WHAT YOU ARE ASKED TO DO
Below are some records. How many of their lines contain the string "mapPress"? Give the number only.

SOURCE MATERIAL
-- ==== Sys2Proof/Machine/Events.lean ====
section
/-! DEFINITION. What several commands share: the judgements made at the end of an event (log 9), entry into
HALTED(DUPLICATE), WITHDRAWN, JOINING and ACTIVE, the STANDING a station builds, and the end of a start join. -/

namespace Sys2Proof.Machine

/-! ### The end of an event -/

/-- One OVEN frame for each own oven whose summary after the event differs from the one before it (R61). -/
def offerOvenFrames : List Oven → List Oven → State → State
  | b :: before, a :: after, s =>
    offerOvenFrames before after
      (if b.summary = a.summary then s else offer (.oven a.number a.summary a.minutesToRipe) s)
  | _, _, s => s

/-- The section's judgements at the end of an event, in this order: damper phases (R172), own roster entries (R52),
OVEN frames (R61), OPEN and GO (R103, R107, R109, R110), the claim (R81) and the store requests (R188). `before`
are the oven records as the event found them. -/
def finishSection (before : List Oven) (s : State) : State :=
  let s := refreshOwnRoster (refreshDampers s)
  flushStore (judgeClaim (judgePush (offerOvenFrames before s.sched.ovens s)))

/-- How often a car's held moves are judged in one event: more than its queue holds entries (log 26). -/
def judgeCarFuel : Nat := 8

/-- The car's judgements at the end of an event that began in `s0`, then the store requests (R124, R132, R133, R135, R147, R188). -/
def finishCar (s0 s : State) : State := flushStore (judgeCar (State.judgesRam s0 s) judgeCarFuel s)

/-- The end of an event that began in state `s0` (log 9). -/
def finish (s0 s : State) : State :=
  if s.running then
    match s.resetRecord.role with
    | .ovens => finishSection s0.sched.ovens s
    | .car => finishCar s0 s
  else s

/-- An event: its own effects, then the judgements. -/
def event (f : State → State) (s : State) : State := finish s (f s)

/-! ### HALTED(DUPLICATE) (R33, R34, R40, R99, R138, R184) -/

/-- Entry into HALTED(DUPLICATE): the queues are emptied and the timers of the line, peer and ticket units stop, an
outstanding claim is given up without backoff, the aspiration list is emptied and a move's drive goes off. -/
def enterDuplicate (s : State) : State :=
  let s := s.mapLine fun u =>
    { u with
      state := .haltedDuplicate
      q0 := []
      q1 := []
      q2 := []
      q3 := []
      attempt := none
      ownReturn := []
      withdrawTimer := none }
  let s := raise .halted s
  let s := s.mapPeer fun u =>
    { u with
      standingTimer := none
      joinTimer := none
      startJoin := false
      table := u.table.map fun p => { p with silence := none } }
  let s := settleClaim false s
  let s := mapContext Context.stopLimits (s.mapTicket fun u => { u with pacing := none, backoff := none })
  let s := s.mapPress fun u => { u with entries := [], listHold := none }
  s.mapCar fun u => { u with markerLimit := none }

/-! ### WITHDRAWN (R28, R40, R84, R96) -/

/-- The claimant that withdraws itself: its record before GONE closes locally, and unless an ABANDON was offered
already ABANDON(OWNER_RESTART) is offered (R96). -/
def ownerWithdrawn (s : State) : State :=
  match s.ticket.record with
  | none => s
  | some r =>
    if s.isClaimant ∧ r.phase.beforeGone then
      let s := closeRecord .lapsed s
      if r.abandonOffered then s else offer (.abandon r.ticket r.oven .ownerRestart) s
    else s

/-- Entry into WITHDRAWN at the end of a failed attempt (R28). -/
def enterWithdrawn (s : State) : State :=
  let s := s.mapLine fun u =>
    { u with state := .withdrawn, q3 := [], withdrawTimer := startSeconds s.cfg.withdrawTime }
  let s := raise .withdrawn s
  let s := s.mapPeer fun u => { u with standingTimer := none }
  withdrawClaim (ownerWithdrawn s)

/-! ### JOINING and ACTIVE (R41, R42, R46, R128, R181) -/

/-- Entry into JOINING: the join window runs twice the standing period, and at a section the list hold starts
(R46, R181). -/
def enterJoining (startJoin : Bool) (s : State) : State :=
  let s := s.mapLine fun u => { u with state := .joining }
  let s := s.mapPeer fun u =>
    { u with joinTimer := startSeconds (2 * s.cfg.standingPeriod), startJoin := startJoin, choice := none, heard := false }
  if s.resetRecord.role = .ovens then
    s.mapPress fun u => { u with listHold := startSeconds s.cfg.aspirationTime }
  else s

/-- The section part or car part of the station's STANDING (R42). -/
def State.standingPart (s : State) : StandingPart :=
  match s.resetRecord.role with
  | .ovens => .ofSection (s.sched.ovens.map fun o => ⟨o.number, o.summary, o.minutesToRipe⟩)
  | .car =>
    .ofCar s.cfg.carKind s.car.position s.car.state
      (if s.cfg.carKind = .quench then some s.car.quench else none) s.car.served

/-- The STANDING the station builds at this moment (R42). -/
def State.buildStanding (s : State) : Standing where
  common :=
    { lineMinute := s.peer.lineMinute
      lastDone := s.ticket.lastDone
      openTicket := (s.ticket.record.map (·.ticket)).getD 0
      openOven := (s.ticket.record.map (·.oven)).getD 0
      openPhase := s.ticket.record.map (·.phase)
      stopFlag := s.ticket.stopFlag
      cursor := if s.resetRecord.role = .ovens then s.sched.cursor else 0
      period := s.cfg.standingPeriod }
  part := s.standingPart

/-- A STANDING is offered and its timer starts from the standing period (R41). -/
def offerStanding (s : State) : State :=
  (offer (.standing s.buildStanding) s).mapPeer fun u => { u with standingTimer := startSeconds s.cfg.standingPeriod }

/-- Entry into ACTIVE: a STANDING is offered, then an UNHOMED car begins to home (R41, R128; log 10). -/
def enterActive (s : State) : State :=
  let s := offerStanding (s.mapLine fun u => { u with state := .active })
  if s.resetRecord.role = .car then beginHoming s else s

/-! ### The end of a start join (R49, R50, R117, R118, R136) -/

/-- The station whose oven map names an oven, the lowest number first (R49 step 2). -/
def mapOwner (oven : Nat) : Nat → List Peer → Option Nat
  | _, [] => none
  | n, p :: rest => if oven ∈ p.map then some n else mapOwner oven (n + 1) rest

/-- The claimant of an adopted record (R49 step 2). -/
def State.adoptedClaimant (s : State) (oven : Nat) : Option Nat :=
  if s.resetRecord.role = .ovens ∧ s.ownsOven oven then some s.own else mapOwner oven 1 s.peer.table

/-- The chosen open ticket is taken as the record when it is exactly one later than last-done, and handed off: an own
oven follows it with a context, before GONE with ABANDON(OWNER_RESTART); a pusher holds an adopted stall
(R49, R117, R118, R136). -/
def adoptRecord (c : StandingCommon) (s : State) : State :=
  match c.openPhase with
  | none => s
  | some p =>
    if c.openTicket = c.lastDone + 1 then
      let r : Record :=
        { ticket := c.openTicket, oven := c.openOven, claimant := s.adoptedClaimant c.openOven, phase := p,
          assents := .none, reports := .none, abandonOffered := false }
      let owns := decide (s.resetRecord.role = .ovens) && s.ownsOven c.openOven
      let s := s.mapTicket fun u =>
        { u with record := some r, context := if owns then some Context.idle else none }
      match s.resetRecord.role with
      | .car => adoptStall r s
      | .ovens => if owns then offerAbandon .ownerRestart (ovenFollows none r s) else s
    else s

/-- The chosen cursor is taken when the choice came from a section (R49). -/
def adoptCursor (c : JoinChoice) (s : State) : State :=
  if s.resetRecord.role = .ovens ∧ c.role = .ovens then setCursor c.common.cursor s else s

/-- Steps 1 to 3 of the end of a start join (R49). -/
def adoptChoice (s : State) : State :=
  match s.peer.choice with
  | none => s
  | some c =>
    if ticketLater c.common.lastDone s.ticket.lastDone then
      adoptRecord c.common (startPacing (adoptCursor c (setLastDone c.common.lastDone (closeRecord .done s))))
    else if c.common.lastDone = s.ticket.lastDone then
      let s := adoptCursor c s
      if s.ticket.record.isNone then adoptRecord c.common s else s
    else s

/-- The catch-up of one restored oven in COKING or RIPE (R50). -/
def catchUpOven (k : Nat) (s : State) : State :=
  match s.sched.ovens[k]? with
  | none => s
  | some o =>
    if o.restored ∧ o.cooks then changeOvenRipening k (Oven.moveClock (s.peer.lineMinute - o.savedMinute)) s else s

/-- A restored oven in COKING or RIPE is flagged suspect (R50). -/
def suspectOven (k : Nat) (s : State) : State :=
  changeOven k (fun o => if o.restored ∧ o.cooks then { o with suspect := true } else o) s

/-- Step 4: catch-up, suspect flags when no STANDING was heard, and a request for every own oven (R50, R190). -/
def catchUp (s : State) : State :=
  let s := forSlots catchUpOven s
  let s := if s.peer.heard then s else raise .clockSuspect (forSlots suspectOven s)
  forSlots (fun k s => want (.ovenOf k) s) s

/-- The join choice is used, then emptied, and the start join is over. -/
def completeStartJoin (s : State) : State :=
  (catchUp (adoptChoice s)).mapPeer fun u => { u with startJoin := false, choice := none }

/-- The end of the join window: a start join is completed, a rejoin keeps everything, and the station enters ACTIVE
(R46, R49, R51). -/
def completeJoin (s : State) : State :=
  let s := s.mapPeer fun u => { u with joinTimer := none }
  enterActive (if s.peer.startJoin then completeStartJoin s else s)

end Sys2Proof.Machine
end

WRITTEN REPLY
2